@[simp] theorem Ctx.makeEmpty_trap (c : Ctx) (r : RegName) : (c.makeEmpty r).trap = c.trap := by
  cases r <;> simp only [Ctx.makeEmpty]
  split <;> rfl
@[simp] theorem Ctx.makeEmpty_sp (c : Ctx) (r : RegName) : (c.makeEmpty r).sp = c.sp := by
  cases r <;> simp only [Ctx.makeEmpty]
  split <;> rfl
@[simp] theorem Ctx.makeEmpty_act (c : Ctx) (r : RegName) : (c.makeEmpty r).act = c.act := by
  cases r <;> simp only [Ctx.makeEmpty]
  split <;> rfl
@[simp] theorem Ctx.makeEmpty_tiles (c : Ctx) (r : RegName) : (c.makeEmpty r).tiles = c.tiles := by
  cases r <;> simp only [Ctx.makeEmpty]
  split <;> rfl
@[simp] theorem Ctx.makeEmpty_rackFault (c : Ctx) (r : RegName) : (c.makeEmpty r).rackFault = c.rackFault := by
  cases r <;> simp only [Ctx.makeEmpty]
  split <;> rfl
@[simp] theorem Ctx.makeEmpty_pressFault (c : Ctx) (r : RegName) : (c.makeEmpty r).pressFault = c.pressFault := by
  cases r <;> simp only [Ctx.makeEmpty]
  split <;> rfl
@[simp] theorem Ctx.makeEmpty_trelFault (c : Ctx) (r : RegName) : (c.makeEmpty r).trelFault = c.trelFault := by
  cases r <;> simp only [Ctx.makeEmpty]
  split <;> rfl
@[simp] theorem Ctx.makeEmpty_cask (c : Ctx) (r : RegName) : (c.makeEmpty r).cask = c.cask := by
  cases r <;> simp only [Ctx.makeEmpty]
  split <;> rfl
@[simp] theorem Ctx.makeEmpty_decantTape (c : Ctx) (r : RegName) : (c.makeEmpty r).decantTape = c.decantTape := by
  cases r <;> simp only [Ctx.makeEmpty]
  split <;> rfl
@[simp] theorem Ctx.makeEmpty_decantDst (c : Ctx) (r : RegName) : (c.makeEmpty r).decantDst = c.decantDst := by
  cases r <;> simp only [Ctx.makeEmpty]
  split <;> rfl
@[simp] theorem Ctx.makeEmpty_decantPv (c : Ctx) (r : RegName) : (c.makeEmpty r).decantPv = c.decantPv := by
  cases r <;> simp only [Ctx.makeEmpty]
  split <;> rfl
@[simp] theorem Ctx.makeEmpty_queue (c : Ctx) (r : RegName) : (c.makeEmpty r).queue = c.queue := by
  cases r <;> simp only [Ctx.makeEmpty]
  split <;> rfl
@[simp] theorem Ctx.makeEmpty_loads (c : Ctx) (r : RegName) : (c.makeEmpty r).loads = c.loads := by
  cases r <;> simp only [Ctx.makeEmpty]
  split <;> rfl

@[simp] theorem Ctx.advance_trap (c : Ctx) : (c.advance).trap = c.trap := rfl
@[simp] theorem Ctx.advance_sp (c : Ctx) : (c.advance).sp = c.sp := rfl
@[simp] theorem Ctx.advance_act (c : Ctx) : (c.advance).act = c.act := rfl
@[simp] theorem Ctx.advance_tiles (c : Ctx) : (c.advance).tiles = c.tiles := rfl
@[simp] theorem Ctx.advance_rackFault (c : Ctx) : (c.advance).rackFault = c.rackFault := rfl
@[simp] theorem Ctx.advance_pressFault (c : Ctx) : (c.advance).pressFault = c.pressFault := rfl
@[simp] theorem Ctx.advance_trelFault (c : Ctx) : (c.advance).trelFault = c.trelFault := rfl
@[simp] theorem Ctx.advance_cask (c : Ctx) : (c.advance).cask = c.cask := rfl
@[simp] theorem Ctx.advance_decantTape (c : Ctx) : (c.advance).decantTape = c.decantTape := rfl
@[simp] theorem Ctx.advance_decantDst (c : Ctx) : (c.advance).decantDst = c.decantDst := rfl
@[simp] theorem Ctx.advance_decantPv (c : Ctx) : (c.advance).decantPv = c.decantPv := rfl
@[simp] theorem Ctx.advance_queue (c : Ctx) : (c.advance).queue = c.queue := rfl
@[simp] theorem Ctx.advance_loads (c : Ctx) : (c.advance).loads = c.loads := rfl
@[simp] theorem Ctx.advance_regs (c : Ctx) : (c.advance).regs = c.regs := rfl

@[simp] theorem Ctx.branchTo_trap (c : Ctx) (t : Addr) : (c.branchTo t).trap = c.trap := rfl
@[simp] theorem Ctx.branchTo_sp (c : Ctx) (t : Addr) : (c.branchTo t).sp = c.sp := rfl
@[simp] theorem Ctx.branchTo_act (c : Ctx) (t : Addr) : (c.branchTo t).act = c.act := rfl
@[simp] theorem Ctx.branchTo_tiles (c : Ctx) (t : Addr) : (c.branchTo t).tiles = c.tiles := rfl
@[simp] theorem Ctx.branchTo_rackFault (c : Ctx) (t : Addr) : (c.branchTo t).rackFault = c.rackFault := rfl
@[simp] theorem Ctx.branchTo_pressFault (c : Ctx) (t : Addr) : (c.branchTo t).pressFault = c.pressFault := rfl
@[simp] theorem Ctx.branchTo_trelFault (c : Ctx) (t : Addr) : (c.branchTo t).trelFault = c.trelFault := rfl
@[simp] theorem Ctx.branchTo_cask (c : Ctx) (t : Addr) : (c.branchTo t).cask = c.cask := rfl
@[simp] theorem Ctx.branchTo_decantTape (c : Ctx) (t : Addr) : (c.branchTo t).decantTape = c.decantTape := rfl
@[simp] theorem Ctx.branchTo_decantDst (c : Ctx) (t : Addr) : (c.branchTo t).decantDst = c.decantDst := rfl
@[simp] theorem Ctx.branchTo_decantPv (c : Ctx) (t : Addr) : (c.branchTo t).decantPv = c.decantPv := rfl
@[simp] theorem Ctx.branchTo_queue (c : Ctx) (t : Addr) : (c.branchTo t).queue = c.queue := rfl
@[simp] theorem Ctx.branchTo_loads (c : Ctx) (t : Addr) : (c.branchTo t).loads = c.loads := rfl
@[simp] theorem Ctx.branchTo_regs (c : Ctx) (t : Addr) : (c.branchTo t).regs = c.regs := rfl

• [Exercise requirements]:
All of the records above are to be printed again exactly as they appear.

• [Solution to this exercise]:
@[simp] theorem Ctx.makeEmpty_trap (c : Ctx) (r : RegName) : (c.makeEmpty r).trap = c.trap := by
  cases r <;> simp only [Ctx.makeEmpty]
  split <;> rfl
@[simp] theorem Ctx.makeEmpty_sp (c : Ctx) (r : RegName) : (c.makeEmpty r).sp = c.sp := by
  cases r <;> simp only [Ctx.makeEmpty]
  split <;> rfl
@[simp] theorem Ctx.makeEmpty_act (c : Ctx) (r : RegName) : (c.makeEmpty r).act = c.act := by
  cases r <;> simp only [Ctx.makeEmpty]
  split <;> rfl
@[simp] theorem Ctx.makeEmpty_tiles (c : Ctx) (r : RegName) : (c.makeEmpty r).tiles = c.tiles := by
  cases r <;> simp only [Ctx.makeEmpty]
  split <;> rfl
@[simp] theorem Ctx.makeEmpty_rackFault (c : Ctx) (r : RegName) : (c.makeEmpty r).rackFault = c.rackFault := by
  cases r <;> simp only [Ctx.makeEmpty]
  split <;> rfl
@[simp] theorem Ctx.makeEmpty_pressFault (c : Ctx) (r : RegName) : (c.makeEmpty r).pressFault = c.pressFault := by
  cases r <;> simp only [Ctx.makeEmpty]
  split <;> rfl
@[simp] theorem Ctx.makeEmpty_trelFault (c : Ctx) (r : RegName) : (c.makeEmpty r).trelFault = c.trelFault := by
  cases r <;> simp only [Ctx.makeEmpty]
  split <;> rfl
@[simp] theorem Ctx.makeEmpty_cask (c : Ctx) (r : RegName) : (c.makeEmpty r).cask = c.cask := by
  cases r <;> simp only [Ctx.makeEmpty]
  split <;> rfl
@[simp] theorem Ctx.makeEmpty_decantTape (c : Ctx) (r : RegName) : (c.makeEmpty r).decantTape = c.decantTape := by
  cases r <;> simp only [Ctx.makeEmpty]
  split <;> rfl
@[simp] theorem Ctx.makeEmpty_decantDst (c : Ctx) (r : RegName) : (c.makeEmpty r).decantDst = c.decantDst := by
  cases r <;> simp only [Ctx.makeEmpty]
  split <;> rfl
@[simp] theorem Ctx.makeEmpty_decantPv (c : Ctx) (r : RegName) : (c.makeEmpty r).decantPv = c.decantPv := by
  cases r <;> simp only [Ctx.makeEmpty]
  split <;> rfl
@[simp] theorem Ctx.makeEmpty_queue (c : Ctx) (r : RegName) : (c.makeEmpty r).queue = c.queue := by
  cases r <;> simp only [Ctx.makeEmpty]
  split <;> rfl
@[simp] theorem Ctx.makeEmpty_loads (c : Ctx) (r : RegName) : (c.makeEmpty r).loads = c.loads := by
  cases r <;> simp only [Ctx.makeEmpty]
  split <;> rfl

@[simp] theorem Ctx.advance_trap (c : Ctx) : (c.advance).trap = c.trap := rfl
@[simp] theorem Ctx.advance_sp (c : Ctx) : (c.advance).sp = c.sp := rfl
@[simp] theorem Ctx.advance_act (c : Ctx) : (c.advance).act = c.act := rfl
@[simp] theorem Ctx.advance_tiles (c : Ctx) : (c.advance).tiles = c.tiles := rfl
@[simp] theorem Ctx.advance_rackFault (c : Ctx) : (c.advance).rackFault = c.rackFault := rfl
@[simp] theorem Ctx.advance_pressFault (c : Ctx) : (c.advance).pressFault = c.pressFault := rfl
@[simp] theorem Ctx.advance_trelFault (c : Ctx) : (c.advance).trelFault = c.trelFault := rfl
@[simp] theorem Ctx.advance_cask (c : Ctx) : (c.advance).cask = c.cask := rfl
@[simp] theorem Ctx.advance_decantTape (c : Ctx) : (c.advance).decantTape = c.decantTape := rfl
@[simp] theorem Ctx.advance_decantDst (c : Ctx) : (c.advance).decantDst = c.decantDst := rfl
@[simp] theorem Ctx.advance_decantPv (c : Ctx) : (c.advance).decantPv = c.decantPv := rfl
@[simp] theorem Ctx.advance_queue (c : Ctx) : (c.advance).queue = c.queue := rfl
@[simp] theorem Ctx.advance_loads (c : Ctx) : (c.advance).loads = c.loads := rfl
@[simp] theorem Ctx.advance_regs (c : Ctx) : (c.advance).regs = c.regs := rfl

@[simp] theorem Ctx.branchTo_trap (c : Ctx) (t : Addr) : (c.branchTo t).trap = c.trap := rfl
@[simp] theorem Ctx.branchTo_sp (c : Ctx) (t : Addr) : (c.branchTo t).sp = c.sp := rfl
@[simp] theorem Ctx.branchTo_act (c : Ctx) (t : Addr) : (c.branchTo t).act = c.act := rfl
@[simp] theorem Ctx.branchTo_tiles (c : Ctx) (t : Addr) : (c.branchTo t).tiles = c.tiles := rfl
@[simp] theorem Ctx.branchTo_rackFault (c : Ctx) (t : Addr) : (c.branchTo t).rackFault = c.rackFault := rfl
@[simp] theorem Ctx.branchTo_pressFault (c : Ctx) (t : Addr) : (c.branchTo t).pressFault = c.pressFault := rfl
@[simp] theorem Ctx.branchTo_trelFault (c : Ctx) (t : Addr) : (c.branchTo t).trelFault = c.trelFault := rfl
@[simp] theorem Ctx.branchTo_cask (c : Ctx) (t : Addr) : (c.branchTo t).cask = c.cask := rfl
@[simp] theorem Ctx.branchTo_decantTape (c : Ctx) (t : Addr) : (c.branchTo t).decantTape = c.decantTape := rfl
@[simp] theorem Ctx.branchTo_decantDst (c : Ctx) (t : Addr) : (c.branchTo t).decantDst = c.decantDst := rfl
@[simp] theorem Ctx.branchTo_decantPv (c : Ctx) (t : Addr) : (c.branchTo t).decantPv = c.decantPv := rfl
@[simp] theorem Ctx.branchTo_queue (c : Ctx) (t : Addr) : (c.branchTo t).queue = c.queue := rfl
@[simp] theorem Ctx.branchTo_loads (c : Ctx) (t : Addr) : (c.branchTo t).loads = c.loads := rfl
@[simp] theorem Ctx.branchTo_regs (c : Ctx) (t : Addr) : (c.branchTo t).regs = c.regs := rfl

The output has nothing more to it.